> **ASSIGNMENT**
Could every line of the data be copied out once more, exactly?
*** Opening of RECORDS ***
-- ==== Sys2Proof/Machine/Ops.lean ====
section
/-! DEFINITION. The named operations over the state: the window movements (spec/40_window_manager.md R102 to R108, R113), the event FIFO
(spec/10_state.md R26), the sample port (R101) and reset (spec/70_reset_and_hazards.md R220).

There is no operation for taking an exception and none for returning from one: the block has no trap entry, no trap return, no saved
state and no vector (spec/60_exceptions.md R200, R205). -/

namespace Sys2Proof.Machine

/-! ### Windows -/

/-- The migration loop of R105 on the pair (P, S): while 4·|P| > 3·PCAP and |S| < SCAP, one sample moves from the front of P to the
back of S. -/
def migrateLoop (pcap scap : Nat) : List Sample → List Sample → List Sample × List Sample
  | [], s => ([], s)
  | x :: p, s =>
    if 4 * (x :: p).length > 3 * pcap ∧ s.length < scap then migrateLoop pcap scap p (s ++ [x]) else (x :: p, s)

/-- The trim loop of R107 on S: while 4·|S| > 3·SCAP, the oldest sample is discarded. -/
def trimLoop (scap : Nat) : List Sample → List Sample
  | [] => []
  | x :: s => if 4 * (x :: s).length > 3 * scap then trimLoop scap s else x :: s

/-- `P <- P ++ [v]` (R102, R108). -/
def State.appendSample (v : Sample) (st : State) : State := { st with p := st.p ++ [v] }

/-- `P <- []; S <- []` (R104, R161, R163). -/
def State.clearWindows (st : State) : State := { st with p := [], s := [] }

/-- Migration from P to S (R105). -/
def State.migrate (st : State) : State :=
  { st with
    p := (migrateLoop st.cfg.pcap st.cfg.scap st.p st.s).1
    s := (migrateLoop st.cfg.pcap st.cfg.scap st.p st.s).2 }

/-- The trim of S (R107). -/
def State.trim (st : State) : State := { st with s := trimLoop st.cfg.scap st.s }

/-! ### The event FIFO -/

/-- `Emit(e)`: the event enters OUT at the tail (R26). -/
def State.emit (e : Event) (st : State) : State := { st with out := st.out ++ [e] }

/-- `OUT <- []` (R163). -/
def State.clearOut (st : State) : State := { st with out := [] }

/-- A transfer at the event port: the head of OUT leaves and the consumer has it; with OUT = [] there is no transfer (R26, R75). -/
def State.takeHead (st : State) : State :=
  match st.out with
  | [] => st
  | e :: rest => { st with out := rest, taken := st.taken ++ [e] }

/-- OUT has room for two more events: OUT_DEPTH − |OUT| ≥ 2, always true when OUT_DEPTH = ∞ (R101). -/
def State.hasRoom (st : State) : Bool :=
  match st.cfg.outDepth with
  | none => true
  | some d => st.out.length + 2 ≤ d

/-! ### The sample port -/

/-- `s_ready`: a SAMPLE is acceptable exactly when RUN = Running and OUT has room for two more events (R75, R101). -/
def State.sReady (st : State) : Bool := decide (st.run = .running) && st.hasRoom

/-- A sample is presented: it waits behind those presented before it (R46, R101, R208). -/
def State.present (v : Sample) (st : State) : State := { st with samplePort := st.samplePort ++ [v] }

/-- The oldest waiting sample leaves the port (R46). -/
def State.dropSample (st : State) : State := { st with samplePort := st.samplePort.tail }

/-! ### Reset -/

/-- `rst` (R220): every piece of the block's state takes the value of R32. The configuration is fixed at elaboration (R28), the waiting
samples are not touched (R220, I14), and the host's moves and what the consumer has taken are not the block's. -/
def State.applyReset (st : State) : State :=
  { State.resetWith st.cfg with samplePort := st.samplePort, host := st.host, taken := st.taken }

end Sys2Proof.Machine
end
*** Close of RECORDS ***
> **RESULT OF THIS EXERCISE**
-- ==== Sys2Proof/Machine/Ops.lean ====
section
/-! DEFINITION. The named operations over the state: the window movements (spec/40_window_manager.md R102 to R108, R113), the event FIFO
(spec/10_state.md R26), the sample port (R101) and reset (spec/70_reset_and_hazards.md R220).

There is no operation for taking an exception and none for returning from one: the block has no trap entry, no trap return, no saved
state and no vector (spec/60_exceptions.md R200, R205). -/

namespace Sys2Proof.Machine

/-! ### Windows -/

/-- The migration loop of R105 on the pair (P, S): while 4·|P| > 3·PCAP and |S| < SCAP, one sample moves from the front of P to the
back of S. -/
def migrateLoop (pcap scap : Nat) : List Sample → List Sample → List Sample × List Sample
  | [], s => ([], s)
  | x :: p, s =>
    if 4 * (x :: p).length > 3 * pcap ∧ s.length < scap then migrateLoop pcap scap p (s ++ [x]) else (x :: p, s)

/-- The trim loop of R107 on S: while 4·|S| > 3·SCAP, the oldest sample is discarded. -/
def trimLoop (scap : Nat) : List Sample → List Sample
  | [] => []
  | x :: s => if 4 * (x :: s).length > 3 * scap then trimLoop scap s else x :: s

/-- `P <- P ++ [v]` (R102, R108). -/
def State.appendSample (v : Sample) (st : State) : State := { st with p := st.p ++ [v] }

/-- `P <- []; S <- []` (R104, R161, R163). -/
def State.clearWindows (st : State) : State := { st with p := [], s := [] }

/-- Migration from P to S (R105). -/
def State.migrate (st : State) : State :=
  { st with
    p := (migrateLoop st.cfg.pcap st.cfg.scap st.p st.s).1
    s := (migrateLoop st.cfg.pcap st.cfg.scap st.p st.s).2 }

/-- The trim of S (R107). -/
def State.trim (st : State) : State := { st with s := trimLoop st.cfg.scap st.s }

/-! ### The event FIFO -/

/-- `Emit(e)`: the event enters OUT at the tail (R26). -/
def State.emit (e : Event) (st : State) : State := { st with out := st.out ++ [e] }

/-- `OUT <- []` (R163). -/
def State.clearOut (st : State) : State := { st with out := [] }

/-- A transfer at the event port: the head of OUT leaves and the consumer has it; with OUT = [] there is no transfer (R26, R75). -/
def State.takeHead (st : State) : State :=
  match st.out with
  | [] => st
  | e :: rest => { st with out := rest, taken := st.taken ++ [e] }

/-- OUT has room for two more events: OUT_DEPTH − |OUT| ≥ 2, always true when OUT_DEPTH = ∞ (R101). -/
def State.hasRoom (st : State) : Bool :=
  match st.cfg.outDepth with
  | none => true
  | some d => st.out.length + 2 ≤ d

/-! ### The sample port -/

/-- `s_ready`: a SAMPLE is acceptable exactly when RUN = Running and OUT has room for two more events (R75, R101). -/
def State.sReady (st : State) : Bool := decide (st.run = .running) && st.hasRoom

/-- A sample is presented: it waits behind those presented before it (R46, R101, R208). -/
def State.present (v : Sample) (st : State) : State := { st with samplePort := st.samplePort ++ [v] }

/-- The oldest waiting sample leaves the port (R46). -/
def State.dropSample (st : State) : State := { st with samplePort := st.samplePort.tail }

/-! ### Reset -/

/-- `rst` (R220): every piece of the block's state takes the value of R32. The configuration is fixed at elaboration (R28), the waiting
samples are not touched (R220, I14), and the host's moves and what the consumer has taken are not the block's. -/
def State.applyReset (st : State) : State :=
  { State.resetWith st.cfg with samplePort := st.samplePort, host := st.host, taken := st.taken }

end Sys2Proof.Machine
end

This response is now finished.